Please work out how many lines in the records below include the word "DEFINITION", and reply with that number only.

::: The data

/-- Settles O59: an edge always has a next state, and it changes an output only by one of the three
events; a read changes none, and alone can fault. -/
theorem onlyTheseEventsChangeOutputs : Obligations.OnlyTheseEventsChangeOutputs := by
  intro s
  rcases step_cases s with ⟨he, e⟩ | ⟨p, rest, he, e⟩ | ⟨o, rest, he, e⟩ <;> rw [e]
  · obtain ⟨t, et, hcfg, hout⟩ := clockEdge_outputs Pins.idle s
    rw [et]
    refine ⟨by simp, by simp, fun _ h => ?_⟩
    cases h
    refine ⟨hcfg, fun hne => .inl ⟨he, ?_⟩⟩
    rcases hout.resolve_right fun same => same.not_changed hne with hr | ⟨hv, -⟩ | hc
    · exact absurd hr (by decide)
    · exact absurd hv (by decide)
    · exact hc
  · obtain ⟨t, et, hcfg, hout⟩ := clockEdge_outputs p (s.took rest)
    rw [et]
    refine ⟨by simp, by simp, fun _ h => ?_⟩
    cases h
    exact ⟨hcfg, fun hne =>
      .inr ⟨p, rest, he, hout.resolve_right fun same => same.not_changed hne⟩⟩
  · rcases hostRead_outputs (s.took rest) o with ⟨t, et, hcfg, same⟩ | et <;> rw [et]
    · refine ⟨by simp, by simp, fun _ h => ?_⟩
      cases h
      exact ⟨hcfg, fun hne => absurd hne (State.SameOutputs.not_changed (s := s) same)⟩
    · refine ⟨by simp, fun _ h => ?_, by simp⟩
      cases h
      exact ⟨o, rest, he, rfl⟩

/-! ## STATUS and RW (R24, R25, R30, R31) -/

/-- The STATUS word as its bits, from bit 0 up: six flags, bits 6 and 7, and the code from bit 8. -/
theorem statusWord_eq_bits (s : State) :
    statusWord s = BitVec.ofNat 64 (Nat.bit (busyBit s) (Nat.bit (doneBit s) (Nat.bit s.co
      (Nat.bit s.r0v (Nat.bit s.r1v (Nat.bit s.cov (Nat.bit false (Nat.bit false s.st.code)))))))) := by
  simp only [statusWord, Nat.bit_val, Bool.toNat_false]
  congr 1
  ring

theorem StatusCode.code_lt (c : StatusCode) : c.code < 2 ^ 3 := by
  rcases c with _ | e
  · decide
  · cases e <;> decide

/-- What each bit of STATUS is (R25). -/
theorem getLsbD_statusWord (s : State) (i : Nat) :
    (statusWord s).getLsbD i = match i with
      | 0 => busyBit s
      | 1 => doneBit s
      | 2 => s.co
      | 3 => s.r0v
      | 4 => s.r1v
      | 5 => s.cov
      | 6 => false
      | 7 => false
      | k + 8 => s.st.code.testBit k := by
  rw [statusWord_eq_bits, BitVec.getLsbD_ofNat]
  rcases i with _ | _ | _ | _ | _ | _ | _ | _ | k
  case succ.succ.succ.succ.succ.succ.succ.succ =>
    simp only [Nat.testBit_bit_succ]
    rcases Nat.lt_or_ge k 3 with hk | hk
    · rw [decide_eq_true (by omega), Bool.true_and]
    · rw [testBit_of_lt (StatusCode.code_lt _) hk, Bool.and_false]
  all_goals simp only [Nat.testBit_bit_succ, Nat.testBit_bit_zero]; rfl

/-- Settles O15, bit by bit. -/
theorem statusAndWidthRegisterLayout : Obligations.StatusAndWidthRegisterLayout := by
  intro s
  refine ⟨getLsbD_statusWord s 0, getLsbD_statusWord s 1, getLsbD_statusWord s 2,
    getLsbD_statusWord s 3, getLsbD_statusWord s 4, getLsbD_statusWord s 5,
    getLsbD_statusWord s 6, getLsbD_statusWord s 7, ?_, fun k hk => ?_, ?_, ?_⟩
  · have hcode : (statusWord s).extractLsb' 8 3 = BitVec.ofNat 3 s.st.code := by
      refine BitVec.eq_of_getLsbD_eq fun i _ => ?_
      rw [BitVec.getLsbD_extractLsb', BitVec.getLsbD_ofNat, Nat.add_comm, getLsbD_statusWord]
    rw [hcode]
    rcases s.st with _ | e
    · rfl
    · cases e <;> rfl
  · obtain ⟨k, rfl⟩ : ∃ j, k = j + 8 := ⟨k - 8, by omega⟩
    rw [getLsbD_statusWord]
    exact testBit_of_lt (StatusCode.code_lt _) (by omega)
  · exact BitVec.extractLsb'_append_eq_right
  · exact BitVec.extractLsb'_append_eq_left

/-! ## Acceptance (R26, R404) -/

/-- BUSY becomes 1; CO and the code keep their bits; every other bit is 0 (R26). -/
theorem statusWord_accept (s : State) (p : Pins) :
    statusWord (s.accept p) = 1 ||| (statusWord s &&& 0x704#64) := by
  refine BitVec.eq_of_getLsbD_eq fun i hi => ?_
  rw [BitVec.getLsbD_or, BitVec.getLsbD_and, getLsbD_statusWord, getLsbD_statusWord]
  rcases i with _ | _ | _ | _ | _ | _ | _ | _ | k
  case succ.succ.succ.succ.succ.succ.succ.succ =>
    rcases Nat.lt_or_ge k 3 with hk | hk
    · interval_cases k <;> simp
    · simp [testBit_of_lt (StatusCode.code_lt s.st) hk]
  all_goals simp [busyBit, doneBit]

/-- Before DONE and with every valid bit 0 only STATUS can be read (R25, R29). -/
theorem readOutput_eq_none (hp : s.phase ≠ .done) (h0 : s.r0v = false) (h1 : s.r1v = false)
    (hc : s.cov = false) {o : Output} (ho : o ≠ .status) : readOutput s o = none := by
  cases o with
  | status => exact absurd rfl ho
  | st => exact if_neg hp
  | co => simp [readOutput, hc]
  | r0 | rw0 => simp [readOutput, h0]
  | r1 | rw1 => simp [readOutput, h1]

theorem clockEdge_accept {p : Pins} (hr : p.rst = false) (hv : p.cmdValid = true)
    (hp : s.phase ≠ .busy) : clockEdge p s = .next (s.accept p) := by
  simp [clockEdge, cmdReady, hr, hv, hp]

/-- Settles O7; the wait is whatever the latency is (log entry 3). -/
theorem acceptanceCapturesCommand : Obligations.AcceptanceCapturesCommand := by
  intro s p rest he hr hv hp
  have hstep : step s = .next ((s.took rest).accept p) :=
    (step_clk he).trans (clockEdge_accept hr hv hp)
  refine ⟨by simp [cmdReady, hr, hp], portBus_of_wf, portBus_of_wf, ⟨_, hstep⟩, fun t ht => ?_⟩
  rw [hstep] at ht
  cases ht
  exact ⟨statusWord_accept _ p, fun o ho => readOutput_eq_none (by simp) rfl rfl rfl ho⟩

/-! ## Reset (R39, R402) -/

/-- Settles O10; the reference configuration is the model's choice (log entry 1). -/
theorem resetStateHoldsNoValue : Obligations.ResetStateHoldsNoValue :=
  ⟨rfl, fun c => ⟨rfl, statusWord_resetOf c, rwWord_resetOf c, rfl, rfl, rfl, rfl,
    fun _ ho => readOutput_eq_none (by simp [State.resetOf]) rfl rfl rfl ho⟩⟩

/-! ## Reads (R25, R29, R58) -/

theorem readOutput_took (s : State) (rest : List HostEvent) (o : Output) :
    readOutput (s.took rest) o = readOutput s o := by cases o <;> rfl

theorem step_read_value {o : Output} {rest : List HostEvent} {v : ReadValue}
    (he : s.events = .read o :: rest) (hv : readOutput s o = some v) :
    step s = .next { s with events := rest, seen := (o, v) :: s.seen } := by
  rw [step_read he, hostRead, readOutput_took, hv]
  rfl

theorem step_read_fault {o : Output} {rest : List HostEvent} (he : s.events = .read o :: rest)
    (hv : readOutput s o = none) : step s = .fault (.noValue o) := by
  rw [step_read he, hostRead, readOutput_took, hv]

::::::
::: The data

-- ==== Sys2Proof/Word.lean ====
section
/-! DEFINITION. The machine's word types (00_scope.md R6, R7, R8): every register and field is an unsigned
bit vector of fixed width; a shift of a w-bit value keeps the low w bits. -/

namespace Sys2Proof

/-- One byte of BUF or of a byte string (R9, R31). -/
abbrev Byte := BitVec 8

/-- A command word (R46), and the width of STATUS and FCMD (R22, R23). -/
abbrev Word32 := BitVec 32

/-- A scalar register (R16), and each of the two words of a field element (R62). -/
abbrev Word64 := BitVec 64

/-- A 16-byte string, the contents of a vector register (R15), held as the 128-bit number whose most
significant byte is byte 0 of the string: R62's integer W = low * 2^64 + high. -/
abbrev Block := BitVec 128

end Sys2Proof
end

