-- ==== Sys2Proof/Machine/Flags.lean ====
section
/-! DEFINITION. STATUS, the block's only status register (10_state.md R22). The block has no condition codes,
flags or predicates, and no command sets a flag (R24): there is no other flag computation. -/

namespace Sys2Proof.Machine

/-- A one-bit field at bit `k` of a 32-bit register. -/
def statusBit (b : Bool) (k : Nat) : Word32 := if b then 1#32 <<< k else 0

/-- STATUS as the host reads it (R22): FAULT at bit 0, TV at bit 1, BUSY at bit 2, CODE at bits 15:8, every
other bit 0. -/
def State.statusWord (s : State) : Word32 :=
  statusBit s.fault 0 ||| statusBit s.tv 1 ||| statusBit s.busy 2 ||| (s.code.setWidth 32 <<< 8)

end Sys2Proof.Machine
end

::::::

(Solution to the exercise) 2